Records for this exercise START

/-- The share of all 15-bit words that the codes take: 2^15 when a code is complete, more when over-subscribed. -/
def huffFill (c : List Nat × List Nat) : Nat :=
  ((List.range' 1 15).map fun l => c.1.getD l 0 * 2 ^ (15 - l)).sum

/-- The next symbol: none while bits are wanted, `some none` for a code that is not assigned. -/
def huffSym (c : List Nat × List Nat) : Nat → Nat → Nat → Nat → Nat → List Bool → Option (Option (Nat × List Bool))
  | 0, _, _, _, _, _ => some none
  | fuel + 1, len, code, first, index, bits =>
    if (c.1.drop len).all (· == 0) then some none
    else match bits with
    | [] => none
    | b :: bits =>
      let code := code + b.toNat
      let n := c.1.getD len 0
      if code < first + n then some (some (c.2.getD (index + (code - first)) 0, bits))
      else huffSym c fuel (len + 1) (2 * code) (2 * (first + n)) (index + n) bits

/-- The next symbol of a code. -/
def huffNext (c : List Nat × List Nat) (bits : List Bool) : Option (Option (Nat × List Bool)) := huffSym c 15 1 0 0 0 bits

/-- Length of a match and its extra bits, by length symbol 257 to 285 (RFC 1951). PRESUMED: log entry 112. -/
def matchLen (v : Nat) : Nat × Nat :=
  if v = 285 then (258, 0) else if v < 265 then (v - 254, 0)
  else (3 + (4 + (v - 261) % 4) * 2 ^ ((v - 261) / 4), (v - 261) / 4)

/-- Distance and its extra bits, by distance symbol 0 to 29 (RFC 1951). PRESUMED: log entry 112. -/
def matchDist (d : Nat) : Nat × Nat := if d < 4 then (d + 1, 0) else (1 + (2 + d % 2) * 2 ^ (d / 2 - 1), d / 2 - 1)

/-- The symbols of one block up to its end (Table 8.2). The output stands newest first. -/
def inflateSyms (lit dist : List Nat × List Nat) : Nat → List Byte → List Bool → List Byte × Unpacked × List Bool
  | 0, out, bits => (out, .more, bits)
  | fuel + 1, out, bits =>
    match huffNext lit bits with
    | none => (out, .more, bits)
    | some none => (out, .fail 0x13, bits)
    | some (some (v, bits)) =>
      if v < 256 then inflateSyms lit dist fuel (BitVec.ofNat 8 v :: out) bits
      else if v = 256 then (out, .ended, bits)
      else if 285 < v then (out, .fail 0x13, bits)
      else match takeBits (matchLen v).2 bits with
      | none => (out, .more, bits)
      | some (x, bits) => match huffNext dist bits with
        | none => (out, .more, bits)
        | some none => (out, .fail 0x13, bits)
        | some (some (d, bits)) =>
          if 29 < d then (out, .fail 0x13, bits)
          else match takeBits (matchDist d).2 bits with
          | none => (out, .more, bits)
          | some (y, bits) =>
            let back := (matchDist d).1 + y
            if beyond back out then (out, .fail 0x13, bits)
            else inflateSyms lit dist fuel (copyBack back ((matchLen v).1 + x) out) bits

/-- The code of literals and lengths and the code of distances of a block of BTYPE 0b01. PRESUMED: log entry 112. -/
def fixedCodes : (List Nat × List Nat) × (List Nat × List Nat) :=
  (huff (List.replicate 144 8 ++ List.replicate 112 9 ++ List.replicate 24 7 ++ List.replicate 8 8),
   huff (List.replicate 32 5))

/-- The `n` code lengths of a block of BTYPE 0b10, the newest first: none while bits are wanted, `some none` for content
that the format does not define. PRESUMED: log entry 112. -/
def readLens (c : List Nat × List Nat) (n : Nat) : Nat → List Nat → List Bool → Option (Option (List Nat × List Bool))
  | 0, _, _ => some none
  | fuel + 1, acc, bits =>
    if acc.length = n then some (some (acc, bits))
    else if n < acc.length then some none
    else match huffNext c bits with
    | none => none
    | some none => some none
    | some (some (v, bits)) =>
      let again (k base len : Nat) : Option (Option (List Nat × List Bool)) := match takeBits k bits with
        | none => none
        | some (x, bits) => readLens c n fuel (List.replicate (base + x) len ++ acc) bits
      if v < 16 then readLens c n fuel (v :: acc) bits
      else if v = 16 then match acc with
        | [] => some none
        | l :: _ => again 2 3 l
      else if v = 17 then again 3 3 0 else again 7 11 0
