-- ==== Sys2Proof/Machine/Media.lean ====
section
/-! DEFINITION. Media events (file 04): reading and its recovery steps, draining, program and erase failures, relocation,
isolation of dies, the journal, map checkpoints and map pages. -/

namespace Sys2Proof.Machine

/-- LED1 is lit for 50 ms after a media read or program (R564). DEDUCED: log entry 46. -/
def lightLed (s : State) : State := { s with pins := { s.pins with led1Until := some (s.now + 50 * ticksPerMs) } }

/-! ### The end of a grain's reads (R128, R147, R152, R223, R312) -/

/-- A block whose copy reads began inside a STILL window holds the run: its copies are programmed from the next WORK window
on (R55). -/
def earlyRun (s : State) (r : Run) : Bool :=
  match band? s r.serial with
  | none => false
  | some b => r.pages.any fun p => match b.blockOn p.2 with
    | some (d, k) => (block? s d k).early
    | none => false

/-- Place the copies and drained grains that wait: copies outside MAINT windows, those of R55 in WORK windows. -/
def placeWaiting (s : State) : State :=
  s.media.unplaced.foldl (fun s x => match s.ns? x.run.nsid with
    | none => { s with media := { s.media with unplaced := s.media.unplaced.filter (·.run.nsid != x.run.nsid) } }
    | some n =>
      let early := match x.source with
        | none => false
        | some e => ((runOf s x.run.grain e).map (earlyRun s)).getD false
      if x.source.isSome && (firnActs s == some .maint || (early && firnActs s != some .work)) then s
      else placeGroup n x.run.grain s) s

/-- A grain's frames have been read: the command, chain, drain or copy they were for goes on. -/
def grainRead (f : Fetch) (s : State) : State :=
  match f.use with
  | .host asn _ g => match s.slots.find? (·.asn == asn) with
    | none => s
    | some sl =>
      let rest := sl.reads.erase g
      let s := s.setSlot sl.ix fun sl => { sl with reads := rest, extra := sl.extra || f.step > 1 }
      if rest.isEmpty && sl.phase == .media then readMediaDone sl.ix s else s
  | .node asn node _ g => pump asn (s.setRun asn fun r => { r with dieReads := r.dieReads.erase (node, g) })
  | .merge asn lba nsid g _ verified =>
    match s.ns? nsid, s.staged.find? fun q => q.asn == asn && q.nsid == nsid && q.lba == lba && !q.tomb with
    | some n, some p => commitReady (placeGroup n g (encodeGrain p n g verified s))
    | some n, none => placeGroup n g s
    | none, _ => s
  | .move nsid g => placeWaiting (encodeCopy nsid g f.entry s)
  | _ => s

/-- A grain's frames could not be restored: its LBAs fail the command or the node they were for; a drain goes on without
them, and the LBAs that no staged version covers join the damaged-LBA list; a copy is given up (R114, R148, R223).
DESIGN CHOICE: log entry 97. -/
def grainLost (f : Fetch) (s : State) : State :=
  match f.use with
  | .host asn nsid g => match s.slots.find? (·.asn == asn), s.ns? nsid with
    | some sl, some n =>
      let s := loseLba sl.ix (firstIn n sl.sqe.body g) (s.setSlot sl.ix fun sl => { sl with reads := sl.reads.erase g })
      if (sl.reads.erase g).isEmpty && sl.phase == .media then readMediaDone sl.ix s else s
    | _, _ => s
  | .node asn node nsid g => match s.run? asn, s.ns? nsid with
    | some _, some n =>
      failNode asn node 0 4 0 (s.setRun asn fun r => { r with
        failLba := g * lbasPerGrain n, dieReads := r.dieReads.erase (node, g) })
    | _, _ => s
  | .merge asn lba nsid g _ _ =>
    match s.ns? nsid, s.staged.find? fun q => q.asn == asn && q.nsid == nsid && q.lba == lba && !q.tomb with
    | some n, some p =>
      let gone := ((grainLbas n g).filter fun l => (mergedVersion s n p l).isNone).map fun l => (nsid, l)
      grainRead f (gone.foldl (fun s l => enterDamaged l.1 l.2 s) s)
    | _, _ => s
  | .move nsid g =>
    let stuck (r : Run) : Run := if r.nsid = nsid ∧ r.grain = g ∧ r.frame = f.entry.frame then { r with lost := true } else r
    let s := { s with media := { s.media with runs := s.media.runs.map stuck } }
    match s.ns? nsid with
    | some n => placeGroup n g s
    | none => s
  | _ => s

/-- The stored run that a read is for. -/
def fetchRun (s : State) (f : Fetch) : Option Run :=
  s.media.runs.find? fun r => r.serial == f.serial && r.frame == f.entry.frame

/-- Every page of a grain has decoded. Grains stored compressed go to a decompressor; copies move as stored (R152, R310).
DESIGN CHOICE: log entry 37. -/
def fetchReady (f : Fetch) (s : State) : State :=
  let move := match f.use with
    | .move .. => true
    | _ => false
  if f.entry.raw || move then grainRead f (dropReads (· == f.use) s)
  else { s with media := { s.media with fetches := s.media.fetches.map fun x => if x.use = f.use then { x with inflating := true } else x } }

Records for this exercise END

Task instructions: Reproduce, character for character, only the lines of the preceding data that start at the line with "g verified s))" and end at the line with "nsid g _ _ =>", both included.

Exercise result:
    | some n, some p => commitReady (placeGroup n g (encodeGrain p n g verified s))
    | some n, none => placeGroup n g s
    | none, _ => s
  | .move nsid g => placeWaiting (encodeCopy nsid g f.entry s)
  | _ => s

/-- A grain's frames could not be restored: its LBAs fail the command or the node they were for; a drain goes on without
them, and the LBAs that no staged version covers join the damaged-LBA list; a copy is given up (R114, R148, R223).
DESIGN CHOICE: log entry 97. -/
def grainLost (f : Fetch) (s : State) : State :=
  match f.use with
  | .host asn nsid g => match s.slots.find? (·.asn == asn), s.ns? nsid with
    | some sl, some n =>
      let s := loseLba sl.ix (firstIn n sl.sqe.body g) (s.setSlot sl.ix fun sl => { sl with reads := sl.reads.erase g })
      if (sl.reads.erase g).isEmpty && sl.phase == .media then readMediaDone sl.ix s else s
    | _, _ => s
  | .node asn node nsid g => match s.run? asn, s.ns? nsid with
    | some _, some n =>
      failNode asn node 0 4 0 (s.setRun asn fun r => { r with
        failLba := g * lbasPerGrain n, dieReads := r.dieReads.erase (node, g) })
    | _, _ => s
  | .merge asn lba nsid g _ _ =>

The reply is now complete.